Статистики нет никакой для субъективного блаженства отдельных лиц; никто не знает, при каком правлении люди живут приятнее. Бунты и революции мало доказывают в этом случае. Многие веселятся бунтом. Современные нам критяне, например, жили положительно лучше хоть бы фракийских болгар и греков и несравненно веселее и приятнее небогатых жителей каких бы то ни было больших городов. Человек добросовестный, живой, не подкупленный политикой, не слепой, наконец, был поражен цветущим видом критян, их красотой, здоровьем, скромной чистотою их жилищ, их прелестной, честной семейной жизнью, приятной самоуверенностью и достоинством их походки и приемов <…> И вот они, прежде других турецких подданных, восстали, вообразили себя самыми несчастными, тогда как фракийские болгары и греки жили гораздо хуже и терпели тогда несравненно больше личных обид и притеснений и от дурной полиции, и от собственных лукавых старшин; однако они не восставали, а болгарские старшины — те даже… предлагали оружием поддерживать его противу критян.

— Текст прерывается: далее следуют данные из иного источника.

/-! ### `clearErr` -/

@[simp] theorem State.clearErr_params : (s.clearErr).params = s.params := rfl
@[simp] theorem State.clearErr_doneIe : (s.clearErr).doneIe = s.doneIe := rfl
@[simp] theorem State.clearErr_errIe : (s.clearErr).errIe = s.errIe := rfl
@[simp] theorem State.clearErr_busy : (s.clearErr).busy = s.busy := rfl
@[simp] theorem State.clearErr_done : (s.clearErr).done = s.done := rfl
@[simp] theorem State.clearErr_err : (s.clearErr).err = false := rfl
@[simp] theorem State.clearErr_errcode : (s.clearErr).errcode = 0 := rfl
@[simp] theorem State.clearErr_width : (s.clearErr).width = s.width := rfl
@[simp] theorem State.clearErr_height : (s.clearErr).height = s.height := rfl
@[simp] theorem State.clearErr_length : (s.clearErr).length = s.length := rfl
@[simp] theorem State.clearErr_inCount : (s.clearErr).inCount = s.inCount := rfl
@[simp] theorem State.clearErr_outCount : (s.clearErr).outCount = s.outCount := rfl
@[simp] theorem State.clearErr_hist : (s.clearErr).hist = s.hist := rfl
@[simp] theorem State.clearErr_obufValid : (s.clearErr).obufValid = s.obufValid := rfl
@[simp] theorem State.clearErr_obufWord : (s.clearErr).obufWord = s.obufWord := rfl
@[simp] theorem State.clearErr_inPix : (s.clearErr).inPix = s.inPix := rfl
@[simp] theorem State.clearErr_sched : (s.clearErr).sched = s.sched := rfl
@[simp] theorem State.clearErr_regQ : (s.clearErr).regQ = s.regQ := rfl
@[simp] theorem State.clearErr_taken : (s.clearErr).taken = s.taken := rfl
@[simp] theorem State.clearErr_freeIx : (s.clearErr).freeIx = s.freeIx := rfl

/-! ### `clearForStart` -/

@[simp] theorem State.clearForStart_params : (s.clearForStart).params = s.params := rfl
@[simp] theorem State.clearForStart_doneIe : (s.clearForStart).doneIe = s.doneIe := rfl
@[simp] theorem State.clearForStart_errIe : (s.clearForStart).errIe = s.errIe := rfl
@[simp] theorem State.clearForStart_busy : (s.clearForStart).busy = s.busy := rfl
@[simp] theorem State.clearForStart_done : (s.clearForStart).done = false := rfl
@[simp] theorem State.clearForStart_err : (s.clearForStart).err = false := rfl
@[simp] theorem State.clearForStart_errcode : (s.clearForStart).errcode = 0 := rfl
@[simp] theorem State.clearForStart_width : (s.clearForStart).width = s.width := rfl
@[simp] theorem State.clearForStart_height : (s.clearForStart).height = s.height := rfl
@[simp] theorem State.clearForStart_length : (s.clearForStart).length = s.length := rfl
@[simp] theorem State.clearForStart_inCount : (s.clearForStart).inCount = 0 := rfl
@[simp] theorem State.clearForStart_outCount : (s.clearForStart).outCount = 0 := rfl
@[simp] theorem State.clearForStart_hist : (s.clearForStart).hist = s.hist := rfl
@[simp] theorem State.clearForStart_obufValid : (s.clearForStart).obufValid = s.obufValid := rfl
@[simp] theorem State.clearForStart_obufWord : (s.clearForStart).obufWord = s.obufWord := rfl
@[simp] theorem State.clearForStart_inPix : (s.clearForStart).inPix = s.inPix := rfl
@[simp] theorem State.clearForStart_sched : (s.clearForStart).sched = s.sched := rfl
@[simp] theorem State.clearForStart_regQ : (s.clearForStart).regQ = s.regQ := rfl
@[simp] theorem State.clearForStart_taken : (s.clearForStart).taken = s.taken := rfl
@[simp] theorem State.clearForStart_freeIx : (s.clearForStart).freeIx = s.freeIx := rfl

/-! ### `acceptJob` -/

@[simp] theorem State.acceptJob_params : (s.acceptJob).params = s.params := rfl
@[simp] theorem State.acceptJob_doneIe : (s.acceptJob).doneIe = s.doneIe := rfl
@[simp] theorem State.acceptJob_errIe : (s.acceptJob).errIe = s.errIe := rfl
@[simp] theorem State.acceptJob_busy : (s.acceptJob).busy = true := rfl
@[simp] theorem State.acceptJob_done : (s.acceptJob).done = s.done := rfl
@[simp] theorem State.acceptJob_err : (s.acceptJob).err = s.err := rfl
@[simp] theorem State.acceptJob_errcode : (s.acceptJob).errcode = s.errcode := rfl
@[simp] theorem State.acceptJob_width : (s.acceptJob).width = s.width := rfl
@[simp] theorem State.acceptJob_height : (s.acceptJob).height = s.height := rfl
@[simp] theorem State.acceptJob_length : (s.acceptJob).length = s.length := rfl
@[simp] theorem State.acceptJob_inCount : (s.acceptJob).inCount = s.inCount := rfl
@[simp] theorem State.acceptJob_outCount : (s.acceptJob).outCount = s.outCount := rfl
@[simp] theorem State.acceptJob_hist : (s.acceptJob).hist = [] := rfl
@[simp] theorem State.acceptJob_obufValid : (s.acceptJob).obufValid = false := rfl
@[simp] theorem State.acceptJob_obufWord : (s.acceptJob).obufWord = s.obufWord := rfl
@[simp] theorem State.acceptJob_inPix : (s.acceptJob).inPix = [] := rfl
@[simp] theorem State.acceptJob_sched : (s.acceptJob).sched = s.sched := rfl
@[simp] theorem State.acceptJob_regQ : (s.acceptJob).regQ = s.regQ := rfl
@[simp] theorem State.acceptJob_taken : (s.acceptJob).taken = s.taken := rfl
@[simp] theorem State.acceptJob_freeIx : (s.acceptJob).freeIx = s.freeIx := rfl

Никакой нет статистики для определения, что в республике жить лучше частным лицам, чем в монархии; в ограниченной монархии лучше, чем в неограниченной; в эгалитарном государстве лучше, чем в сословном; в богатом лучше, чем в бедном. Поэтому, отстраняя мерило благоденствия как не доступное еще современной науке (быть может, и навсегда неверное и малопригодное), гораздо безошибочнее будет обратиться к объективности, к картинам, и спрашивать себя, нет ли каких-нибудь всеобщих и весьма простых законов для развития и разложения человеческих обществ?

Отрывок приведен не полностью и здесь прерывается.